There were some design constraints and advice that I gleaned from other Skoolie builds, things like you don’t really want to put your bathroom (and grey and black water tanks) behind the rear axle, due to the bouncing.  Propane tanks should go ahead of the rear axle, due to safety factors in collisions.  Re-using  the frames of the existing bus seats gives DOT rated safety harness points.  There was one seat we removed (just by the side emergency exit door) that had four feet, while all the others had two feet on one side, and were meant to attach the other side to the seat-rail.

So we ended up with these preliminary plans:

With a fold-out master bed and an added rear observation deck.
With a fixed master bed on the port side …

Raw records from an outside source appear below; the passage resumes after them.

/-! ### Frames of the sequencer's ops and of the scanner (R42) -/

theorem execReport_frame {tag : ReportTag} (h : execReport tag s = .next t) :
    t = { s with
      upc := t.upc, busy := false, trace := t.trace
      cause := t.cause, faultUpc := t.faultUpc, faultInfo := t.faultInfo, runState := t.runState } := by
  rcases execReport_next h with ⟨r, -, rfl⟩ | ⟨-, rfl⟩
  · rfl
  · rw [seqFault_eq]; rfl

theorem probed_done_frame (s : State) (a : BusAddr) (ack : Bool) :
    (s.probed a ack).done = { s with
      probeAck := ack, upc := s.upc + 1#9, busy := false, trace := (s.probed a ack).trace } := by
  rw [probed_eq]; rfl

theorem scanned_frame (s : State) (a : BitVec 8) (ack : Bool) :
    s.scanned a ack = { s with
      scanAddr := a + 1#8, probeAck := ack, upc := (s.scanned a ack).upc, busy := (s.scanned a ack).busy
      trace := (s.scanned a ack).trace } := by
  by_cases ha : a = scanLast
  · rw [ha, scanned_last, probed_eq]; rfl
  · rw [scanned_of_ne_last ha, probed_eq]

theorem execProbe_frame {a : BusAddr} (h : execProbe a s = .next t) :
    t = { s with
      probeAck := t.probeAck, upc := t.upc, busy := t.busy, trace := t.trace, busIn := t.busIn, busReq := t.busReq } := by
  rcases execProbe_next h with ⟨b0, b1, u, ⟨-⟩, rfl⟩ | ⟨k, u, ⟨-⟩, rfl⟩ | ⟨-⟩ | ⟨-⟩
  · rw [probed_done_frame]; rfl
  · rw [probed_done_frame]; rfl
  · rfl
  · rfl

theorem execScan_frame (h : execScan s = .next t) :
    t = { s with
      scanAddr := t.scanAddr, probeAck := t.probeAck, upc := t.upc, busy := t.busy
      trace := t.trace, busIn := t.busIn, busReq := t.busReq } := by
  rcases execScan_next h with ⟨b0, b1, u, ⟨-⟩, rfl⟩ | ⟨k, u, ⟨-⟩, rfl⟩ | ⟨-⟩ | ⟨-⟩
  · rw [scanned_frame]; rfl
  · rw [scanned_frame]; rfl
  · rfl
  · rfl

/-- Settles O52, op by op. -/
theorem frameOfSequencerAndScanner : Obligations.FrameOfSequencerAndScanner := by
  intro s t
  refine ⟨fun tag h => execReport_frame h, fun n h => ?_, fun h => ?_, fun a h => execProbe_frame h,
    fun h => execScan_frame h⟩
  · cases h; rfl
  · cases h; rfl

end Sys2Proof.Machine
end

section
/-! What a step puts on the bus (20_memory.md R51, R58; 30_encoding.md R78; 40_transport.md R108). A step of an op has at most one
interaction with the ports, the transaction `busRequest` names or one with the timer, and after it appends report records only
(45_sequencer.md R221). -/

namespace Sys2Proof.Machine

variable {s t : State} {i : Instr} {q : Option BusReq}

/-! ### Report records only -/

/-- From `s` to `t` nothing but report records is appended to the trace, and the bus port is left as it is. -/
def OnlyReports (s t : State) : Prop :=
  ∃ rs : List Record, t.trace = s.trace ++ rs.map .report ∧ t.busReq = s.busReq

theorem onlyReports_of_eq (htrace : t.trace = s.trace) (hreq : t.busReq = s.busReq) : OnlyReports s t :=
  ⟨[], by simp [htrace], hreq⟩

theorem done_onlyReports (s : State) : OnlyReports s s.done := onlyReports_of_eq rfl rfl

theorem OnlyReports.done (h : OnlyReports s t) : OnlyReports s t.done := h

theorem raiseFault_onlyReports (c : Cause) (info : FaultInfo) (s : State) : OnlyReports s (raiseFault c info s) := by
  rcases raiseFault_cases c info s with ⟨-, he⟩ | he | ⟨-, -, he⟩ <;> rw [he]
  · exact onlyReports_of_eq rfl rfl
  · exact onlyReports_of_eq rfl rfl
  · rcases failCycle_cases c (s.saveFault c info) with he | he <;> rw [he] <;> exact ⟨[.cycleError c], rfl, rfl⟩

theorem seqFault_onlyReports (op : Byte) (s : State) : OnlyReports s (seqFault op s) := raiseFault_onlyReports _ _ s

theorem divFault_onlyReports (op : Byte) (s : State) : OnlyReports s (divFault op s) := raiseFault_onlyReports _ _ s

theorem busFault_onlyReports (op ptr : Byte) (k : ErrKind) (s : State) : OnlyReports s (busFault op ptr k s) :=
  raiseFault_onlyReports _ _ s

theorem probed_onlyReports (s : State) (a : BusAddr) (ack : Bool) : OnlyReports s (s.probed a ack) := by
  cases ack with
  | true => exact ⟨[.found a], rfl, rfl⟩
  | false => exact onlyReports_of_eq rfl rfl

theorem scanned_onlyReports (s : State) (a : BitVec 8) (ack : Bool) : OnlyReports s (s.scanned a ack) := by
  by_cases ha : a = scanLast
  · rw [ha, scanned_last]
    exact probed_onlyReports s _ ack
  · rw [scanned_of_ne_last ha]
    exact probed_onlyReports s _ ack

theorem identified_onlyReports (s : State) (b : Byte) : OnlyReports s (s.identified b) := by
  unfold State.identified
  split
  · exact ⟨[.idIs b], rfl, rfl⟩
  · exact ⟨[.idUndetected], rfl, rfl⟩

theorem idReadFailed_onlyReports (s : State) (k : ErrKind) : OnlyReports s (s.idReadFailed k) := by
  unfold State.idReadFailed
  split
  · exact busFault_onlyReports _ _ k s
  · exact ⟨[.idUndetected], rfl, rfl⟩

theorem stage_onlyReports (s : State) (slot : Slot) (b0 b1 : Byte) : OnlyReports s (s.stage slot b0 b1) :=
  onlyReports_of_eq rfl rfl

@[simp] theorem enterCalib_trace (s : State) : s.enterCalib.trace = s.trace := by
  rw [enterCalib_eq]

@[simp] theorem enterCalib_busReq (s : State) : s.enterCalib.busReq = s.busReq := by
  rw [enterCalib_eq]

/-- READ_CALIB's fault is raised after its initialisation, which appends nothing (R148). -/
theorem busFault_enterCalib_onlyReports (op ptr : Byte) (k : ErrKind) (s : State) :
    OnlyReports s (busFault op ptr k s.enterCalib) := by
  have h := busFault_onlyReports op ptr k s.enterCalib
  rwa [OnlyReports, enterCalib_trace, enterCalib_busReq] at h

/-! ### The interaction of a step -/

/-- What a step that may ask the bus for `q` does at the ports. -/
inductive Interacts (q : Option BusReq) (s t : State) : Prop
  /-- nothing -/
  | internal (h : OnlyReports s t)
  /-- TimerStart or TimerAwait (R170) -/
  | timer (e : Event) (he : e = .timerStart ∨ e = .timerElapsed) (h : OnlyReports (s.log [e]) t)
  /-- the transaction has its response -/
  | answered {req : BusReq} {a : (Byte × Byte) ⊕ ErrKind} {u : State} (hq : q = some req) (ha : Answered req s a u)
      (h : OnlyReports u t)
  /-- the request is left outstanding -/
  | waiting {req : BusReq} (hq : q = some req) (hw : Awaiting req s t)

theorem Answered.ports {req : BusReq} {a : (Byte × Byte) ⊕ ErrKind} {u : State} (h : Answered req s a u) :
    ∃ resp, u.trace = s.trace ++ [.bus req resp] ∧ u.busReq = none := by
  cases h <;> exact ⟨_, rfl, rfl⟩

theorem Awaiting.ports {req : BusReq} (h : Awaiting req s t) : t.trace = s.trace ∧ t.busReq = some req := by
  cases h <;> exact ⟨rfl, rfl⟩

/-- A transaction is all the interaction of its step when report records only follow either answer. -/
theorem transaction_interacts {req : BusReq} {onOk : Byte → Byte → State → State} {onErr : ErrKind → State → State}
    (hq : q = some req) (hok : ∀ b0 b1 u, OnlyReports u (onOk b0 b1 u)) (herr : ∀ k u, OnlyReports u (onErr k u))
    (hnext : (∃ b0 b1 u, Answered req s (.inl (b0, b1)) u ∧ t = onOk b0 b1 u) ∨
      (∃ k u, Answered req s (.inr k) u ∧ t = onErr k u) ∨ Awaiting req s t) : Interacts q s t := by
  rcases hnext with ⟨b0, b1, u, ha, rfl⟩ | ⟨k, u, ha, rfl⟩ | hw
  · exact .answered hq ha (hok b0 b1 u)
  · exact .answered hq ha (herr k u)
  · exact .waiting hq hw

theorem interacts_of_eq (htrace : t.trace = s.trace) (hreq : t.busReq = s.busReq) : Interacts q s t :=
  .internal (onlyReports_of_eq htrace hreq)

theorem seqFault_interacts (op : Byte) (s : State) : Interacts q s (seqFault op s) := .internal (seqFault_onlyReports op s)

theorem divFault_interacts (op : Byte) (s : State) : Interacts q s (divFault op s) := .internal (divFault_onlyReports op s)

/-! ### Scanner, calibration and sequencer ops -/

theorem execReport_interacts {tag : ReportTag} (h : execReport tag s = .next t) : Interacts q s t := by
  rcases execReport_next h with ⟨r, -, rfl⟩ | ⟨-, rfl⟩
  · exact .internal ⟨[r], rfl, rfl⟩
  · exact seqFault_interacts _ s

theorem execProbe_interacts {a : BusAddr} (h : execProbe a s = .next t) : Interacts (busRequest (.probe a) s) s t :=
  transaction_interacts rfl (fun _ _ u => (probed_onlyReports u a true).done)
    (fun _ u => (probed_onlyReports u a false).done) (execProbe_next h)

theorem execScan_interacts (h : execScan s = .next t) : Interacts (busRequest .scan s) s t :=
  transaction_interacts rfl (fun _ _ u => scanned_onlyReports u _ true) (fun _ u => scanned_onlyReports u _ false)
    (execScan_next h)

theorem execReadId_interacts (h : execReadId s = .next t) : Interacts (busRequest .readId s) s t :=
  transaction_interacts rfl (fun b _ u => (identified_onlyReports u b).done)
    (fun k u => idReadFailed_onlyReports u k) (execReadId_next h)

theorem execReadReg16_interacts {p : Byte} {slot : Slot} (h : execReadReg16 p slot s = .next t) :
    Interacts (busRequest (.readReg16 p slot) s) s t :=
  transaction_interacts rfl (fun b0 b1 u => (stage_onlyReports u slot b0 b1).done) (busFault_onlyReports _ p)
    (execReadReg16_next h)

theorem execCommitCalib_interacts (h : execCommitCalib s = .next t) : Interacts q s t := by
  rcases execCommitCalib_next h with ⟨-, -, cal, -, rfl⟩ | ⟨-, rfl⟩
  · exact interacts_of_eq rfl rfl
  · exact seqFault_interacts _ s

theorem execReadCalib_interacts (h : execReadCalib s = .next t) : Interacts (busRequest .readCalib s) s t := by
  rcases execReadCalib_next h with ⟨-, -, rfl⟩ | ⟨hguard, ⟨slot, hslot, hnext⟩ | ⟨-, ⟨cal, -, rfl⟩ | ⟨-, rfl⟩⟩⟩
  · exact seqFault_interacts _ s
  · have hq : busRequest .readCalib s = some (readReq (slotPtr slot) 2) := by simp [busRequest_readCalib hguard, hslot]
    refine transaction_interacts hq (fun _ _ u => ?_) (busFault_enterCalib_onlyReports _ _) hnext
    exact onlyReports_of_eq (enterCalib_trace u) (enterCalib_busReq u)
  · exact .internal ⟨[.ac5 cal.ac5, .ac6 cal.ac6, .mc cal.mc, .md cal.md], rfl, rfl⟩
  · exact seqFault_interacts _ s

/-! ### The measurement's phases and ops -/

section Phases

variable {op : Byte} {fin : State → State}

theorem triggerPhase_interacts (hq : q = some triggerReq) (hfin : ∀ u, OnlyReports u (fin u))
    (h : triggerPhase op fin s = .next t) : Interacts q s t :=
  transaction_interacts hq (fun _ _ u => hfin { u with rawValid := false, measState := .triggered })
    (fun k u => busFault_onlyReports op regCtrl k { u with rawValid := false }) (triggerPhase_next h)

theorem awaitPhase_interacts (hfin : ∀ u, OnlyReports u (fin u)) (h : awaitPhase fin s = .next t) :
    Interacts q s t := by
  rcases awaitPhase_next h with ⟨-, rfl⟩ | ⟨-, rfl⟩
  · exact .timer _ (.inr rfl) (hfin { s.takeElapsed with measState := .readMsb })
  · exact interacts_of_eq rfl rfl

theorem msbPhase_interacts (hq : q = some (readReq regMsb 1)) (hfin : ∀ u, OnlyReports u (fin u))
    (h : msbPhase op fin s = .next t) : Interacts q s t :=
  transaction_interacts hq (fun b _ u => hfin { u with raw := some (rawFromMsb b), measState := .readLsb })
    (busFault_onlyReports op regMsb) (msbPhase_next h)

theorem lsbPhase_interacts (hq : s.raw.isSome = true → q = some (readReq regLsb 1))
    (hfin : ∀ u, OnlyReports u (fin u)) (h : lsbPhase op fin s = .next t) : Interacts q s t := by
  rcases lsbPhase_next h with ⟨-, rfl⟩ | ⟨raw, hraw, hnext⟩
  · exact seqFault_interacts op s
  · exact transaction_interacts (hq (by simp [hraw]))
      (fun b _ u => hfin { u with raw := some (rawWithLsb raw b), rawValid := true, measState := .complete })
      (busFault_onlyReports op regLsb) hnext

end Phases

theorem execTrigger_interacts (h : execTrigger s = .next t) : Interacts (busRequest .trigger s) s t := by
  rcases execTrigger_next h with ⟨hm, hp⟩ | ⟨-, rfl⟩
  · exact triggerPhase_interacts (if_pos hm) done_onlyReports hp
  · exact seqFault_interacts _ s

theorem execWaitConv_interacts (h : execWaitConv s = .next t) : Interacts q s t := by
  rcases execWaitConv_next h with ⟨-, hp⟩ | ⟨-, -, rfl⟩ | ⟨-, -, rfl⟩
  · exact awaitPhase_interacts done_onlyReports hp
  · exact .timer _ (.inl rfl) (onlyReports_of_eq rfl rfl)
  · exact seqFault_interacts _ s

theorem execReadMsb_interacts (h : execReadMsb s = .next t) : Interacts (busRequest .readMsb s) s t := by
  rcases execReadMsb_next h with ⟨hm, hp⟩ | ⟨-, rfl⟩
  · exact msbPhase_interacts (if_pos hm) done_onlyReports hp
  · exact seqFault_interacts _ s

theorem execReadLsb_interacts (h : execReadLsb s = .next t) : Interacts (busRequest .readLsb s) s t := by
  rcases execReadLsb_next h with ⟨hm, hp⟩ | ⟨-, rfl⟩
  · exact lsbPhase_interacts (fun hraw => if_pos ⟨hm, hraw⟩) done_onlyReports hp
  · exact seqFault_interacts _ s

theorem execMeasure_interacts (h : execMeasure s = .next t) : Interacts (busRequest .measure s) s t := by
  have hid : ∀ u, OnlyReports u (id u) := fun _ => onlyReports_of_eq rfl rfl
  rcases execMeasure_next h with
    ⟨hb, hm, hp⟩ | ⟨-, -, rfl⟩ | ⟨hb, ⟨-, rfl⟩ | ⟨-, hp⟩ | ⟨hm, hp⟩ | ⟨hm, hp⟩ | ⟨-, rfl⟩⟩
  · exact triggerPhase_interacts (fin := State.beginMeasure) (by simp [busRequest, hb, hm])
      (fun _ => onlyReports_of_eq rfl rfl) hp
  · exact seqFault_interacts _ s
  · exact .timer _ (.inl rfl) (onlyReports_of_eq rfl rfl)
  · exact awaitPhase_interacts hid hp
  · exact msbPhase_interacts (by simp [busRequest, hb, hm, regMsb]) hid hp
  · exact lsbPhase_interacts (fun hraw => by simp [busRequest, hb, hm, hraw, regLsb]) done_onlyReports hp
  · exact interacts_of_eq rfl rfl

/-! ### The compensation ops -/

theorem execCmpX1_interacts (h : execCmpX1 s = .next t) : Interacts q s t := by
  rcases execCmpX1_next h with ⟨raw, cal, -, -, rfl⟩ | ⟨-, rfl⟩
  · exact interacts_of_eq rfl rfl
  · exact seqFault_interacts _ s

theorem execCmpX2_interacts (h : execCmpX2 s = .next t) : Interacts q s t := by
  rcases execCmpX2_next h with ⟨x1, cal, -, -, ⟨-, rfl⟩ | ⟨-, rfl⟩⟩ | ⟨-, rfl⟩
  · exact divFault_interacts _ s
  · exact interacts_of_eq rfl rfl
  · exact seqFault_interacts _ s

theorem execCmpB5_interacts (h : execCmpB5 s = .next t) : Interacts q s t := by
  rcases execCmpB5_next h with ⟨x1, x2, -, -, rfl⟩ | ⟨-, rfl⟩
  · exact interacts_of_eq rfl rfl
  · exact seqFault_interacts _ s

theorem execCmpT_interacts (h : execCmpT s = .next t) : Interacts q s t := by
  rcases execCmpT_next h with ⟨b5, -, rfl⟩ | ⟨-, rfl⟩
  · exact interacts_of_eq rfl rfl
  · exact seqFault_interacts _ s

  Our designs went back and forth over those factors and our space, doorway, hatch, and undercarriage limitations and we ended up with this as our final plan:
The annotated final design. (New emergency exit window locations in red)
  This new design makes the shower a ‘walk-through’ to get to the side door, and doesn’t indicate the angling of upper areas of the walls (in green) to leave the roof hatches.  The two seats facing each other behind the driver are connected to the side chair rail, while the one that runs along the starboard wall is the one that had four feet.  It allows for a 24″ hallway from front to back and for full measure twin-bed bunks, rather than the extra slim/short RV bunks.
  Now, this isn’t perfect, but it set up the base of what we wanted.  It doesn’t show the locations of any of the water/propane/air tanks, and the fridge size is a bit smaller than what we actually got because of the extra tubing/heat vents on the back.  But it gives an idea of what we’re aiming for in the finished product.